> [Problem statement] Copy all lines in the data that contain the string "structure".

> [Given data]
/-- An IMAGE_COMMIT admitted in UNFORMATTED is judged by its own rule (R185, R192). -/
theorem exec_imageCommit_of_admits {s : State} {tag : Nat} (hadm : s.admitsTag tag) (hmode : s.ctl.mode = .unformatted) :
    exec (.imageCommit tag) s = .next ((s.ready.admitRequest codeImageCommit tag).imageCommitOwn tag) := by
  have htaken : takenUnformatted.has (s.ready.admitRequest codeImageCommit tag).ctl.mode = true :=
    (congrArg takenUnformatted.has hmode).trans rfl
  simp only [exec_imageCommit, State.judgeImageCommit, State.arrive_admits hadm, State.inState, if_pos htaken]

/-- A load that fails a check, or none, is refused and discarded (R192). -/
theorem exec_imageCommit_bad {s : State} {tag : Nat} (hadm : s.admitsTag tag) (hmode : s.ctl.mode = .unformatted)
    (hbad : ∀ l, s.ctl.imageLoad = some l → loadOk l = false) :
    exec (.imageCommit tag) s =
      .next (({ s with ctl := { s.ctl with imageLoad := none } }).answered codeImageCommit tag false .imageBad []) := by
  have hdrop : (s.ready.admitRequest codeImageCommit tag).imageCommitOwn tag =
      ((s.setLoad none).ready.admitRequest codeImageCommit tag).refuse tag .imageBad := by
    unfold State.imageCommitOwn
    split
    · next l hl => rw [hbad l hl]; rfl
    · next hl =>
      have : s.setLoad none = s := by
        have hl : s.ctl.imageLoad = none := hl
        rw [State.setLoad, ← hl]
      rw [this]
  rw [exec_imageCommit_of_admits hadm hmode, hdrop, State.refuse, State.finish_admit (s := s.setLoad none) hadm.2.2]
  rfl

/-- A load that passes: the tables replaced and the commit replied (R193). -/
theorem exec_imageCommit_good {s : State} {tag : Nat} (hadm : s.admitsTag tag) (hmode : s.ctl.mode = .unformatted)
    {l : ImageLoad} (hl : s.ctl.imageLoad = some l) (hok : loadOk l = true) :
    exec (.imageCommit tag) s = .next
      ((s.ready.admitRequest codeImageCommit tag).commit tag (readImage l.chunks.flatten)) := by
  have hl' : (s.ready.admitRequest codeImageCommit tag).ctl.imageLoad = some l := hl
  rw [exec_imageCommit_of_admits hadm hmode, State.imageCommitOwn, hl']
  simp only [hok, if_true]

/-- The close-order counter a commit starts from (R41). -/
def Image.firstClose (m : Image) : Nat := min ((m.bands.map BandImage.closeOrder).foldl max 0 + 1) Config.counterMax

theorem Image.firstClose_le (m : Image) : m.firstClose ≤ Config.counterMax := Nat.min_le_right ..

/-- The BTU a commit builds, from the first close order of the image (R41). -/
theorem Image.btu_eq (m : Image) :
    m.btu = { zones := m.zones, bands := (convertBands m.firstClose (m.bands.map BandImage.band)).1
              reserve := m.reserve
              pressure := decide ((convertBands m.firstClose (m.bands.map BandImage.band)).1.countP Band.isFree ≤ m.reserve)
              closeOrder := (convertBands m.firstClose (m.bands.map BandImage.band)).2
              refresh := ((convertBands m.firstClose (m.bands.map BandImage.band)).1.filter
                fun b => decide (b.state = .full) && decide (128 ≤ b.retry)).map Band.number } := by
  simp only [Image.btu, highestClose_band]
  rfl

/-- The band record a commit puts in a place (R41). -/
theorem Image.btu_bands (m : Image) (b : Nat) :
    m.btu.bands[b]? = m.bands[b]?.map fun bi =>
      bi.band.converted (closeAfter m.firstClose ((m.bands.take b).countP fun x => decide (x.state = 1))) := by
  rw [Image.btu_eq, convertBands_fst m.firstClose_le, ← List.map_take, countP_isOpened_band, List.getElem?_map,
    Option.map_map]
  rfl

theorem Image.btu_closeOrder (m : Image) :
    m.btu.closeOrder = closeAfter m.firstClose (m.bands.countP fun x => decide (x.state = 1)) := by
  rw [Image.btu_eq, convertBands_snd m.firstClose_le, countP_isOpened_band]

theorem Image.length_btu_bands (m : Image) : m.btu.bands.length = m.bands.length := by
  rw [Image.btu_eq, length_convertBands, List.length_map]

/-- A converted band is FULL where its record was OPEN, FULL or CLEANING (R41). -/
theorem BandImage.Passes.full_iff {bi : BandImage} {zones : List ZoneDesc} {lgns i : Nat} (h : bi.Passes zones lgns i)
    (c : Nat) : (bi.band.converted c).state = .full ↔ bi.state = 1 ∨ bi.state = 2 ∨ bi.state = 3 := by
  obtain ⟨-, -, h0, h5, h1, h23, h4, -⟩ := h.converted c
  have hle := h.2.2.1
  have hstate : bi.state = 0 ∨ bi.state = 1 ∨ (bi.state = 2 ∨ bi.state = 3) ∨ bi.state = 4 ∨ bi.state = 5 := by omega
  rcases hstate with hst | hst | hst | hst | hst
  · simp [h0 hst, hst]
  · simp [h1 hst, hst]
  · simp [h23 hst, hst]
  · rw [h4 hst, hst]; split <;> simp
  · simp [h5 hst, hst]

/-- Settles O56: the checks one by one, then the tables of the image, field by field. -/
theorem image_commit_result : Obligations.Image_commit_result := by
  refine ⟨loadOk_iff, fun s tag hadm hmode => ⟨exec_imageCommit_bad hadm hmode, ?_⟩⟩
  rintro l m start hl hok hm hstart
  obtain ⟨-, -, -, -, -, -, -, hcount, hbands, -⟩ := (loadOk_iff l).1 hok
  rw [exec_imageCommit_good hadm hmode hl hok]
  rw [← hm] at hcount hbands ⊢
  have hlen : bandTotal m.zones = m.bands.length := by
    rw [← hcount, hm]; exact (length_readImage_bands _).symm
  have hstreams : m.streams.length = 9 := by rw [hm]; exact length_readImage_streams _
  obtain rfl : start = m.firstClose := hstart
  rw [State.commit, State.finish_last (es := s.rqu.entries) (e := s.ready.newRequest codeImageCommit tag) rfl hadm.2.2 rfl]
  refine ⟨_, rfl, rfl, rfl, rfl, rfl, m.length_btu_bands, fun b bi hb => ?_, ?_, ?_, ?_, rfl, rfl, rfl,
    tableWf_sparseFrom 0 m.entries, fun lgn => ?_, rfl, fun n _ => ?_, rfl, rfl, rfl, rfl, rfl, rfl, rfl, rfl, rfl, rfl, rfl,
    ?_⟩
  · have hpass := hbands b bi hb
    refine ⟨_, (m.btu_bands b).trans (congrArg (Option.map _) hb), ?_⟩
    obtain ⟨hnum, hzone, hfr, hslots, hretry, hfat, hread, hhold⟩ := bi.band.converted_kept
      (closeAfter m.firstClose ((m.bands.take b).countP fun x : BandImage => decide (x.state = 1)))
    obtain ⟨hstream, hprior, h0, h5, h1, h23, h4, hnone⟩ := hpass.converted
      (closeAfter m.firstClose ((m.bands.take b).countP fun x : BandImage => decide (x.state = 1)))
    exact ⟨hnum, hzone, hfr, hslots, hretry, hfat, hread, hhold, hstream, hprior, h0, h5, h1, h23, h4, hnone⟩
  · exact m.btu_closeOrder
  · refine (congrArg Btu.refresh m.btu_eq).trans (refresh_convertBands (fun bi hbi c => ?_) _)
    obtain ⟨i, hi⟩ := List.mem_iff_getElem?.1 hbi
    exact (hbands i bi hi).full_iff c
  · exact decide_eq_true_iff
  · have hget := tableGet_sparseFrom 0 m.entries lgn
    rw [Nat.zero_add] at hget
    exact hget
  · have hn : n.val < m.streams.length := by omega
    refine ⟨_, List.getElem?_eq_getElem hn, ?_⟩
    simp [State.stream, State.fromImage, Image.stream, List.getElem?_eq_getElem hn]
  · rw [← hlen]; rfl

end Sys2Proof.Machine
end

section
namespace Sys2Proof.Machine

/-! ### Handing operations over (R141, R142)

`State.handOver` changes the HAR, the readers of the bands and the readers of the staged records, each on its own. -/

/-- The HAR once an operation joins the tail of its class queue (R141, R142). -/
def Har.join (h : Har) (o : MediaOp) : Har :=
  { h.setQueue o.cls (h.queue o.cls ++ [o.fresh h.nextId]) with nextId := nextOpId h.nextId }

theorem Band.takesReports_iff {bd : Band} :
    bd.takesReports = true ↔ bd.state = .opened ∨ bd.state = .full ∨ bd.state = .cleaning := by
  simp [Band.takesReports, or_assoc]

/-- A band record with `n` more reads counted (R37). -/
def Band.reading (bd : Band) (n : Nat) : Band :=
  if bd.takesReports then { bd with readers := bd.readers + n } else bd

theorem Band.reading_of_takes {bd : Band} (h : bd.takesReports = true) (n : Nat) :
    bd.reading n = { bd with readers := bd.readers + n } := if_pos h

theorem Band.reading_of_not_takes {bd : Band} (h : bd.takesReports = false) (n : Nat) : bd.reading n = bd :=
  if_neg (by simp [h])

@[simp] theorem Band.reading_zero (bd : Band) : bd.reading 0 = bd := by simp [Band.reading]

theorem Band.reading_reading (bd : Band) (m n : Nat) : (bd.reading m).reading n = bd.reading (m + n) := by
  cases h : bd.takesReports with
  | false => rw [Band.reading_of_not_takes h, Band.reading_of_not_takes h, Band.reading_of_not_takes h]
  | true =>
    have ht : (bd.reading m).takesReports = true := by rw [Band.reading_of_takes h]; exact h
    rw [Band.reading_of_takes ht, Band.reading_of_takes h, Band.reading_of_takes h, Nat.add_assoc]

/-- The BTU once an operation's band read is counted (R37, R142). -/
def Btu.countRead (x : Btu) (o : MediaOp) : Btu :=
  match o.bandRead with
  | some b => { x with bands := x.bands.modify b fun bd => bd.reading 1 }
  | none => x

/-- The SLU once an operation's record read is counted (R96, R142). -/
def Slu.countRead (l : Slu) (o : MediaOp) : Slu :=
  match o.recordRead with
  | some p => { l with dir := l.dir.map fun r => if r.pos = p then { r with readers := r.readers + 1 } else r }
  | none => l

theorem State.handOver_eq (s : State) (o : MediaOp) :
    s.handOver o = { s with har := s.har.join o, btu := s.btu.countRead o, slu := s.slu.countRead o } := by
  have hb : (o.fresh s.har.nextId).bandRead = o.bandRead := rfl
  have hr : (o.fresh s.har.nextId).recordRead = o.recordRead := rfl
  simp only [State.handOver, State.countReaders, hb, hr, Btu.countRead, Slu.countRead]
  cases o.bandRead <;> cases o.recordRead <;> rfl

theorem State.handOverAll_eq (s : State) (os : List MediaOp) :
    s.handOverAll os = { s with
      har := os.foldl Har.join s.har, btu := os.foldl Btu.countRead s.btu, slu := os.foldl Slu.countRead s.slu } := by
  unfold State.handOverAll
  induction os generalizing s with
  | nil => rfl
  | cons o os ih => rw [List.foldl_cons, ih, State.handOver_eq]; rfl

theorem Har.queue_join (h : Har) (o : MediaOp) (c : Cls) :
    (h.join o).queue c = if c = o.cls then h.queue c ++ [o.fresh h.nextId] else h.queue c := by
  have : (h.join o).queue c = (h.setQueue o.cls (h.queue o.cls ++ [o.fresh h.nextId])).queue c := rfl
  rw [this, Har.queue_setQueue]
  split
  · next hc => rw [hc]
  · rfl

/-- What operations of one class are in their queue, told by anything that does not look at their counts (R141). -/
theorem Har.map_queue_joinAll {α : Type} {g : MediaOp → α} (hg : ∀ (o : MediaOp) (id : Nat), g (o.fresh id) = g o)
    {os : List MediaOp} {c : Cls} (hc : ∀ o ∈ os, o.cls = c) (h : Har) :
    ((os.foldl Har.join h).queue c).map g = (h.queue c).map g ++ os.map g := by
  induction os generalizing h with
  | nil => simp
  | cons o os ih =>
    rw [List.foldl_cons, ih fun x hx => hc x (by simp [hx]), Har.queue_join, if_pos (hc o (by simp)).symm]
    simp [hg]
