-- ==== Sys2Proof/Config.lean ====
section
/-! DEFINITION. What an implementation of CFCE fixes: the shape of the parameter record of 00_scope.md R7, and
the values that the spec leaves open, as constants with no body. -/

namespace Sys2Proof

/-- A rotor or reflector wiring: entry `j` is the symbol that symbol `j` is wired to (45_enigma_rotor_path.md
R222, R223). -/
abbrev Wiring := Vector Sym 26

/-- The CATALOG parameter (00_scope.md R7, 45_enigma_rotor_path.md R222). Index 0 is identifier 1. -/
structure Catalog where
  /-- ROTOR_WIRING[1..5]. -/
  rotorWiring : Vector Wiring 5
  /-- ROTOR_NOTCH[1..5]. -/
  rotorNotch : Vector Sym 5
  /-- REFL_WIRING[1..2]. -/
  reflWiring : Vector Wiring 2
deriving DecidableEq, Repr

/-- Which PF_CLEANUP an implementation has (00_scope.md R7): the default of 43_playfair.md R176, or some other
total function on symbol lists, named by a number. -/
inductive Cleanup where
  | standard
  | custom (id : Nat)
deriving DecidableEq, Repr

/-- The parameters of 00_scope.md R7. OUT_MAX and TRACE_MAX are computed from them
(Machine/Parameters.lean). -/
structure Params where
  /-- TEXT_MAX: cells in the TEXT buffer. -/
  textMax : Nat
  /-- KEY_MAX: cells in the KEY buffer. -/
  keyMax : Nat
  /-- CATALOG: rotor wirings and notches, reflector wirings. -/
  catalog : Catalog
  /-- EMPTY_TEXT_IS_ERROR (60_exceptions.md R276). -/
  emptyTextIsError : Bool
  /-- PF_EMPTY_KEY_IS_ERROR (43_playfair.md R163). -/
  pfEmptyKeyIsError : Bool
  /-- PF_CLEANUP (43_playfair.md R176). -/
  cleanup : Cleanup
deriving DecidableEq, Repr

/-- FREE VALUE (log entry 1). What a buffer cell reads as that nothing has written since reset: "an arbitrary
32-bit value" that stays fixed until the cell is written (10_state.md R48, 93_implementation_defined.md U1). The
first argument counts the resets so far, the second is the cell's word address. -/
opaque Config.unwrittenCell : Nat → Nat → Word

/-- FREE VALUE (log entry 3). The PF_CLEANUP of an implementation that does not use the default: any total function
(00_scope.md R7, 93_implementation_defined.md U4). -/
opaque Config.customCleanup : Nat → List Sym → List Sym

/-- FREE VALUE (log entry 18). What OUT_LEN takes from a result of so many symbols that the number does not fit 32
bits; only a PF_CLEANUP other than the default could give one. -/
opaque Config.overlongLength : Nat → Word

end Sys2Proof
end

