-- ==== Sys2Proof/Machine/Locations.lean ====
section
/-! DEFINITION. The address map: which location a word address names, its access, how it is read and written
(10_state.md R20, 20_memory.md R62 to R64). -/

namespace Sys2Proof.Machine

/-- A location of the address map (10_state.md R20). The catalog's index 0 is identifier 1. -/
inductive Loc where
  | cmd | status | err | textLen | keyLen | outLen | traceCnt | affA | affB | affAinv | hillN
  | hillM (k : Fin 25) | hillInv (k : Fin 25) | pfMat (k : Fin 25)
  | engRotor (s : Fin 3) | engRefl | engPos (s : Fin 3) | engRing (s : Fin 3)
  | engPlugCnt | engPlugA (k : Fin 13) | engPlugB (k : Fin 13)
  | affValidA (j : Fin 12) | rotorWiring (id : Fin 5) (j : Sym) | rotorNotch (id : Fin 5)
  | reflWiring (id : Fin 2) (j : Sym) | reflName (id : Fin 2)
  | text (i : Nat) | key (i : Nat) | out (i : Nat) | trace (k : Nat) (f : Fin 16)
deriving DecidableEq, Repr

/-- Host access of a location (10_state.md R20). -/
inductive Access where
  | readWrite
  | readOnly
deriving DecidableEq, Repr

/-- The register region 0000-0099 (10_state.md R20, 20_memory.md R63). -/
def locateRegister (n : Nat) : Option Loc :=
  if n = 0x00 then some .cmd
  else if n = 0x01 then some .status
  else if n = 0x02 then some .err
  else if n = 0x03 then some .textLen
  else if n = 0x04 then some .keyLen
  else if n = 0x05 then some .outLen
  else if n = 0x06 then some .traceCnt
  else if n = 0x08 then some .affA
  else if n = 0x09 then some .affB
  else if n = 0x0A then some .affAinv
  else if n = 0x0C then some .hillN
  else if h : 0x10 ≤ n ∧ n < 0x29 then some (.hillM ⟨n - 0x10, by omega⟩)
  else if h : 0x30 ≤ n ∧ n < 0x49 then some (.hillInv ⟨n - 0x30, by omega⟩)
  else if h : 0x50 ≤ n ∧ n < 0x69 then some (.pfMat ⟨n - 0x50, by omega⟩)
  else if h : 0x70 ≤ n ∧ n < 0x73 then some (.engRotor ⟨n - 0x70, by omega⟩)
  else if n = 0x73 then some .engRefl
  else if h : 0x74 ≤ n ∧ n < 0x77 then some (.engPos ⟨n - 0x74, by omega⟩)
  else if h : 0x78 ≤ n ∧ n < 0x7B then some (.engRing ⟨n - 0x78, by omega⟩)
  else if n = 0x7B then some .engPlugCnt
  else if h : 0x80 ≤ n ∧ n < 0x9A then
    if n % 2 = 0 then some (.engPlugA ⟨(n - 0x80) / 2, by omega⟩)
    else some (.engPlugB ⟨(n - 0x80) / 2, by omega⟩)
  else none

/-- The ROM region 0800-08FF: groups of 32 words, of which 26 are a wiring and word 26 is a notch or a name; the
offsets 27..31 hold nothing and read 0 like an unmapped address (10_state.md R39, R40). -/
def locateRom (n : Nat) : Option Loc :=
  if h : 0x800 ≤ n ∧ n < 0x80C then some (.affValidA ⟨n - 0x800, by omega⟩)
  else if h : 0x820 ≤ n ∧ n < 0x8C0 then
    if hj : (n - 0x820) % 32 < 26 then
      some (.rotorWiring ⟨(n - 0x820) / 32, by omega⟩ ⟨(n - 0x820) % 32, hj⟩)
    else if (n - 0x820) % 32 = 26 then some (.rotorNotch ⟨(n - 0x820) / 32, by omega⟩)
    else none
  else if h : 0x8C0 ≤ n ∧ n < 0x900 then
    if hj : (n - 0x8C0) % 32 < 26 then
      some (.reflWiring ⟨(n - 0x8C0) / 32, by omega⟩ ⟨(n - 0x8C0) % 32, hj⟩)
    else if (n - 0x8C0) % 32 = 26 then some (.reflName ⟨(n - 0x8C0) / 32, by omega⟩)
    else none
  else none

/-- The buffer regions, whose sizes the parameters give (20_memory.md R63). -/
def locateBuffer (p : Params) (n : Nat) : Option Loc :=
  if textBase ≤ n ∧ n < textBase + p.textMax then some (.text (n - textBase))
  else if keyBase ≤ n ∧ n < keyBase + p.keyMax then some (.key (n - keyBase))
  else if outBase ≤ n ∧ n < outBase + outMax p then some (.out (n - outBase))
  else if traceBase ≤ n ∧ n < traceBase + 16 * traceMax p then
    some (.trace ((n - traceBase) / 16) ⟨(n - traceBase) % 16, Nat.mod_lt _ (by decide)⟩)
  else none

/-- The location a word address names; `none` is an unmapped address (20_memory.md R63). -/
def locate (p : Params) (a : Addr) : Option Loc :=
  if a.toNat < 0x100 then locateRegister a.toNat
  else if a.toNat < 0x1000 then locateRom a.toNat
  else locateBuffer p a.toNat

/-- The word address of a location (10_state.md R20). -/
def Loc.addr : Loc → Nat
  | .cmd => 0x00 | .status => 0x01 | .err => 0x02 | .textLen => 0x03 | .keyLen => 0x04 | .outLen => 0x05
  | .traceCnt => 0x06 | .affA => 0x08 | .affB => 0x09 | .affAinv => 0x0A | .hillN => 0x0C
  | .hillM k => 0x10 + k | .hillInv k => 0x30 + k | .pfMat k => 0x50 + k
  | .engRotor s => 0x70 + s | .engRefl => 0x73 | .engPos s => 0x74 + s | .engRing s => 0x78 + s
  | .engPlugCnt => 0x7B | .engPlugA k => 0x80 + 2 * k | .engPlugB k => 0x81 + 2 * k
  | .affValidA j => 0x800 + j | .rotorWiring id j => 0x820 + 32 * id + j | .rotorNotch id => 0x820 + 32 * id + 26
  | .reflWiring id j => 0x8C0 + 32 * id + j | .reflName id => 0x8C0 + 32 * id + 26
  | .text i => textBase + i | .key i => keyBase + i | .out i => outBase + i
  | .trace k f => traceBase + 16 * k + f

/-- The location exists for these parameters: a buffer index is below the buffer's capacity (00_scope.md R7). -/
def Loc.inRange (p : Params) : Loc → Bool
  | .text i => i < p.textMax
  | .key i => i < p.keyMax
  | .out i => i < outMax p
  | .trace k _ => k < traceMax p
  | .cmd | .status | .err | .textLen | .keyLen | .outLen | .traceCnt | .affA | .affB | .affAinv | .hillN
  | .hillM _ | .hillInv _ | .pfMat _ | .engRotor _ | .engRefl | .engPos _ | .engRing _ | .engPlugCnt
  | .engPlugA _ | .engPlugB _ | .affValidA _ | .rotorWiring _ _ | .rotorNotch _ | .reflWiring _ _
  | .reflName _ => true

/-- The access column of 10_state.md R20. -/
def Loc.access : Loc → Access
  | .cmd | .textLen | .keyLen | .affA | .affB | .hillN | .hillM _ | .engRotor _ | .engRefl | .engPos _
  | .engRing _ | .engPlugCnt | .engPlugA _ | .engPlugB _ | .text _ | .key _ => .readWrite
  | .status | .err | .outLen | .traceCnt | .affAinv | .hillInv _ | .pfMat _ | .affValidA _ | .rotorWiring _ _
  | .rotorNotch _ | .reflWiring _ _ | .reflName _ | .out _ | .trace _ _ => .readOnly

/-- What a location holds (10_state.md R21 to R40). -/
def State.readLoc (s : State) : Loc → Word
  | .cmd => s.cmd
  | .status => s.status
  | .err => s.err
  | .textLen => s.textLen
  | .keyLen => s.keyLen
  | .outLen => s.outLen
  | .traceCnt => s.traceCnt
  | .affA => s.affA
  | .affB => s.affB
  | .affAinv => s.affAinv
  | .hillN => s.hillN
  | .hillM k => s.hillM[k]
  | .hillInv k => s.hillInv[k]
  | .pfMat k => s.pfMat[k]
  | .engRotor i => s.engRotor[i]
  | .engRefl => s.engRefl
  | .engPos i => s.engPos[i]
  | .engRing i => s.engRing[i]
  | .engPlugCnt => s.engPlugCnt
  | .engPlugA k => s.engPlugA[k]
  | .engPlugB k => s.engPlugB[k]
  | .affValidA j => word (validMultipliers.getD j.val 0)
  | .rotorWiring id j => word (s.params.catalog.rotorWiring[id])[j].val
  | .rotorNotch id => word s.params.catalog.rotorNotch[id].val
  | .reflWiring id j => word (s.params.catalog.reflWiring[id])[j].val
  | .reflName id => word (0x42 + id.val)
  | .text i => s.cell (textBase + i)
  | .key i => s.cell (keyBase + i)
  | .out i => s.cell (outBase + i)
  | .trace k f => s.cell (traceBase + 16 * k + f.val)

/-- A host write of a word to a location: a read-write location takes the word (TEXT_LEN and KEY_LEN the clamped
one, 10_state.md R24, R25), a read-only one keeps what it holds (20_memory.md R62, R64). For CMD this is only the
storing of the word; the operation it starts is `runCommand` (Machine/Port.lean). -/
def State.writeLoc (s : State) (l : Loc) (w : Word) : State :=
  match l with
  | .cmd => s.storeCmd w
  | .textLen => { s with textLen := word (min w.toNat s.params.textMax) }
  | .keyLen => { s with keyLen := word (min w.toNat s.params.keyMax) }
  | .affA => { s with affA := w }
  | .affB => { s with affB := w }
  | .hillN => { s with hillN := w }
  | .hillM k => { s with hillM := s.hillM.set k w }
  | .engRotor i => { s with engRotor := s.engRotor.set i w }
  | .engRefl => { s with engRefl := w }
  | .engPos i => { s with engPos := s.engPos.set i w }
  | .engRing i => { s with engRing := s.engRing.set i w }
  | .engPlugCnt => { s with engPlugCnt := w }
  | .engPlugA k => { s with engPlugA := s.engPlugA.set k w }
  | .engPlugB k => { s with engPlugB := s.engPlugB.set k w }
  | .text i => { s with mem := s.mem.write (textBase + i) w }
  | .key i => { s with mem := s.mem.write (keyBase + i) w }
  | .status | .err | .outLen | .traceCnt | .affAinv | .hillInv _ | .pfMat _ | .affValidA _ | .rotorWiring _ _
  | .rotorNotch _ | .reflWiring _ _ | .reflName _ | .out _ | .trace _ _ => s

/-- A single host read: the location's word, 0 at an unmapped address (20_memory.md R61, R64). -/
def State.hostRead (s : State) (a : Addr) : Word :=
  match locate s.params a with
  | some l => s.readLoc l
  | none => 0

/-- A single host write to a location other than CMD, or the storing part of one to CMD; at an unmapped address
nothing changes (20_memory.md R62, R64). -/
def State.hostStore (s : State) (a : Addr) (w : Word) : State :=
  match locate s.params a with
  | some l => s.writeLoc l w
  | none => s

/-- `MemRead(addr, n)`: n single reads in ascending address order, addresses mod 2^16 (20_memory.md R61). -/
def State.memRead (s : State) (a : Addr) (n : Nat) : List Word :=
  (List.range n).map fun k => s.hostRead (a + BitVec.ofNat 16 k)

/-- `MemRead(addr, n)` as port events (20_memory.md R61). -/
def memReadEvents (a : Addr) (n : Nat) : List PortEvent :=
  (List.range n).map fun k => .read (a + BitVec.ofNat 16 k)

/-- `MemWrite(addr, n, v)` as port events: n single writes in ascending address order (20_memory.md R62). -/
def memWriteEvents (a : Addr) (v : List Word) : List PortEvent :=
  v.mapIdx fun k w => .write (a + BitVec.ofNat 16 k) w

end Sys2Proof.Machine
end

> [Finished task]
structure Catalog where
structure Params where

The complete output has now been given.